>>>>

-- ==== Sys2Proof/Machine/Fetch.lean ====
section
/-!
DEFINITION. Fetching the next word of a stream (02:R36, R37; 09:R262, R263; 17:R393; 19:R416), and words that are no instruction
(05:R158; 16:R372, R377, R380).
-/
namespace Sys2Proof.Machine

/-! ## Words that are no instruction -/

/-- An encoding that is not an instruction: cause 0x0A for the all-zero scalar word, 0x02 for any other; a matrix word fails the troupe. -/
def execUnassignedEncoding (w : RawWord) (s : State) : Out :=
  match w with
  | .scalar x => onScalar s fun t tm => scalarTrap s t tm (.plain (if x = 0 then 0x0A else 0x02) tm.pc (x.zeroExtend 64) 0)
  | .lane x =>
    match s.laneTeam with
    | none => .next s
    | some (t, tm, rb) =>
      if tm.mustWait then .next (laneWait s t tm rb) else
      takeTrap s t tm ⟨0x02, some rb.pos.toNat, tm.pc, x.extractLsb' 0 64, (x.extractLsb' 64 32).zeroExtend 64, 0,
        tm.effMask (LaneF.read x), none, none, none⟩
  | .matrix _ => onSeq s fun s n _ q => seqFail s n q 0x02

/-! ## Fetch -/

/-- What a fetch comes to: nothing to execute now, with the state that this leaves, or a word, with the state in which it executes. -/
inductive Fetched where
  | instead (o : Out)
  | word (s : State) (w : RawWord)

/-- A fetch of `n` bytes meets a poisoned granule (19:R416). -/
def State.fetchPoisoned (s : State) (tm : Team) (cache : Option Bool) (p : W64) (n : Nat) : Bool :=
  if p.toNat / 2 ^ 56 < 2 then
    let va := p.toNat % 2 ^ 57
    (List.range n).any fun i => (s.codeHit tm cache false (va + i)).isNone && match (s.ctx tm.slot).translate (va + i) with
      | some (_, _, pa) => s.poisonedFor tm.slot (s.codeActs tm pa) pa 1
      | none => false
  else
    let pa := p.toNat % 2 ^ 54
    (List.range n).any fun i => (s.codeHit tm cache true (pa + i)).isNone && s.poisoned (pa + i) 1

/-- The instruction cache of a core through which a stream fetches. -/
def cacheOf : Stream → Option Bool
  | .scalar => some false
  | .lane => some true
  | .matrix => none

/-- The bytes of a word of unit `u` as read by `tm`: what a fetch fault does is `miss`, and while the code cannot be read the state is `wait`. -/
def State.fetchWord (s : State) (tm : Team) (u : Nat) (st : Stream) (p : W64) (wait : State) (miss : FetchMiss → Out) : Fetched :=
  match s.fetchBytes tm (cacheOf st) p st.size with
  | .error m => .instead (miss m)
  | .ok bs =>
    if !s.codeReady tm (cacheOf st) p st.size then .instead (.next wait)
    else if s.fetchPoisoned tm (cacheOf st) p st.size && (s.unit? u).isSome then .instead (.next (s.consumePoison u))
    else .word (s.cacheCode tm (cacheOf st) p st.size) (st.word bs)

/-- The reader that a sequencer fetches as: its context, and the hypothesis of its launch. -/
def LUnit.seqReader (u : LUnit) : Team := { Team.atReset with slot := u.slot, inc := u.inc, hyp := u.launch.hyp }

/-- The next word of the stream whose turn it is. -/
def State.fetch (s : State) : Fetched :=
  match s.turn with
  | .scalar _ =>
    match s.scalarTeam with
    | none => .instead (.next s.resumeBarrier)
    | some (t, tm) => s.fetchWord tm tm.unit .scalar tm.pc s fun m => scalarTrap s t tm (fetchTrap tm none tm.pc m)
  | .lane _ =>
    match s.laneTeam with
    | none => .instead (.next s)
    | some (t, tm, rb) =>
      if tm.mustWait then .instead (.next (laneWait s t tm rb)) else
      s.fetchWord tm tm.unit .lane (tm.laneAddr rb.pos.toNat) (stall s t tm rb) fun m =>
        takeTrap s t tm (fetchTrap tm (some rb.pos.toNat) (tm.laneAddr rb.pos.toNat) m)
  | .matrix _ =>
    match s.seqUnit with
    | none => .instead (.next s)
    | some (n, u, q) =>
      if (s.ctx u.slot).refuted u.launch.hyp then .instead (.next (s.killSeq n u q))
      else if s.poison.contains (.seqBuffer n) then
        .instead (.next (({ s with poison := s.poison.filter (· ≠ .seqBuffer n) } : State).consumePoison n))
      else if !q.loaded then .instead (loadImage s n u q)
      else s.fetchWord u.seqReader n .matrix q.pc s fun _ => seqFail s n q 0x24
  | .event _ => .instead (.next s)

/-- The instruction of a word. -/
def instrOf (w : RawWord) : Instr :=
  match decodeWord w with
  | .ok i => i
  | .error _ => .unassignedEncoding w

/-! ## A machine about to fetch a given word (log 4) -/

/-- A record with nothing in it. -/
def Launch.bare : Launch where
  cast := false
  addr := 0
  mtx := 0
  arg := 0
  tile := 0
  roles := []
  accSlots := 1
  idempotent := false
  replayable := false
  future := false
  completion := 0
  tokens := 0
  prio := 0
  arena := 0
  hyp := 0
  scratch := 0
  outBase := 0
  outLen := 0

/-- Address, virtual and physical, at which the word is placed. -/
def codeAt : Nat := 0x10000

/-- The team that fetches it: one lane, 64 registers, in context slot 0; for a lane word its block runs. -/
def fetchTeam (inc : BitVec 12) (unit : Nat) (lane : Bool) : Team :=
  { Team.atReset with
    state := if lane then .running else .ready, unit := unit, inc := inc, lanes := 1, budget := 64, pc := BitVec.ofNat 64 codeAt,
    laneBase := BitVec.ofNat 64 codeAt, holding := if lane then some 0 else none,
    run := if lane then some ⟨⟨0, [], none, 0⟩, 0, none, false, 0, 0⟩ else none }

/-- The sequencer that fetches it, with its register image read. -/
def fetchSequencer : Sequencer where
  pc := BitVec.ofNat 64 codeAt
  loaded := true
  a := []
  d := []
  c := []
  p0 := []
  p1 := []
  held := none
  te := 0
  mrow := 0
  wait := none
  acquires := false
  row := 0
  fault := none
  done := false

/-- The unit of that team, on core 0. -/
def fetchUnit (inc : BitVec 12) (team : Nat) (matrix : Bool) : LUnit where
  launch := Launch.bare
  slot := 0
  inc := inc
  queue := 0
  seq := 0
  attempt := 0
  teams := [team]
  cores := [0]
  cluster := 0
  tokens := 1
  island := 0
  bars := []
  acc := [0]
  seqr := if matrix then some fetchSequencer else none
  exitVal := 0
  ending := none
  complete := false
  blocks := []
  poisoned := false
  audit := none
  replay := none

/-- A context with one mapped page, at `codeAt`. -/
def fetchContext (c : Context) : Context :=
  { c with
    live := true
    arenas := if (c.arena 0).state = .live then c.arenas else NMap.insert c.arenas 0 ⟨.live, 0, 0, 0, 2 ^ 40, 0, 0, 2 ^ 40, 0, 0, false⟩
    pages := NMap.insert c.pages (codeAt / 65536) ⟨codeAt, 0, 0, true, true, false, false⟩ }

/-- The stream of a word of so many bits. -/
def streamOf (nbits : Nat) : Stream := if nbits ≤ 32 then .scalar else if nbits ≤ 64 then .matrix else .lane

/-- The turn of the new team or unit. -/
def fetchTurn (st : Stream) (team unit : Nat) : Turn :=
  match st with
  | .scalar => .scalar team
  | .lane => .lane team
  | .matrix => .matrix unit

/-- An island whose datapaths issue passes. -/
def Island.awake (x : Island) : Island := if x.step = 7 || x.changing then { x with step := 0, changing := false } else x

/-- The state with a word where the next step fetches: a new unit of one team, on core 0, in context slot 0, as a dispatcher might have
placed it, whose turn it is. -/
def State.placeWord (s : State) (st : Stream) (w : Nat) : State :=
  let t := s.teams.length
  let u := s.units.length
  let inc := (s.ctx 0).inc
  { (((s.setCtx 0 (fetchContext (s.ctx 0))).setIsland 0 (s.island 0).awake).poke codeAt (leBytes st.size w)) with
    icache := s.icache.filter fun l => l.core ≠ 0
    teams := s.teams ++ [fetchTeam inc u (st = .lane)]
    units := s.units ++ [fetchUnit inc t (st = .matrix)]
    versions := s.versions.filter fun v => !(v.slot = 0 && v.key = codeAt)
    poison := s.poison.filter fun p => p ≠ .granule (codeAt / 32) && p ≠ .seqBuffer u
    turn := fetchTurn st t u }

end Sys2Proof.Machine
end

<<<<

Exercise brief -> The response should hold exactly the lines starting at the line with "if tm.mustWait then .instead" and ending at the line with "else if s.poison.contains", and no other line of the material above.

Expected output ->
      if tm.mustWait then .instead (.next (laneWait s t tm rb)) else
      s.fetchWord tm tm.unit .lane (tm.laneAddr rb.pos.toNat) (stall s t tm rb) fun m =>
        takeTrap s t tm (fetchTrap tm (some rb.pos.toNat) (tm.laneAddr rb.pos.toNat) m)
  | .matrix _ =>
    match s.seqUnit with
    | none => .instead (.next s)
    | some (n, u, q) =>
      if (s.ctx u.slot).refuted u.launch.hyp then .instead (.next (s.killSeq n u q))
      else if s.poison.contains (.seqBuffer n) then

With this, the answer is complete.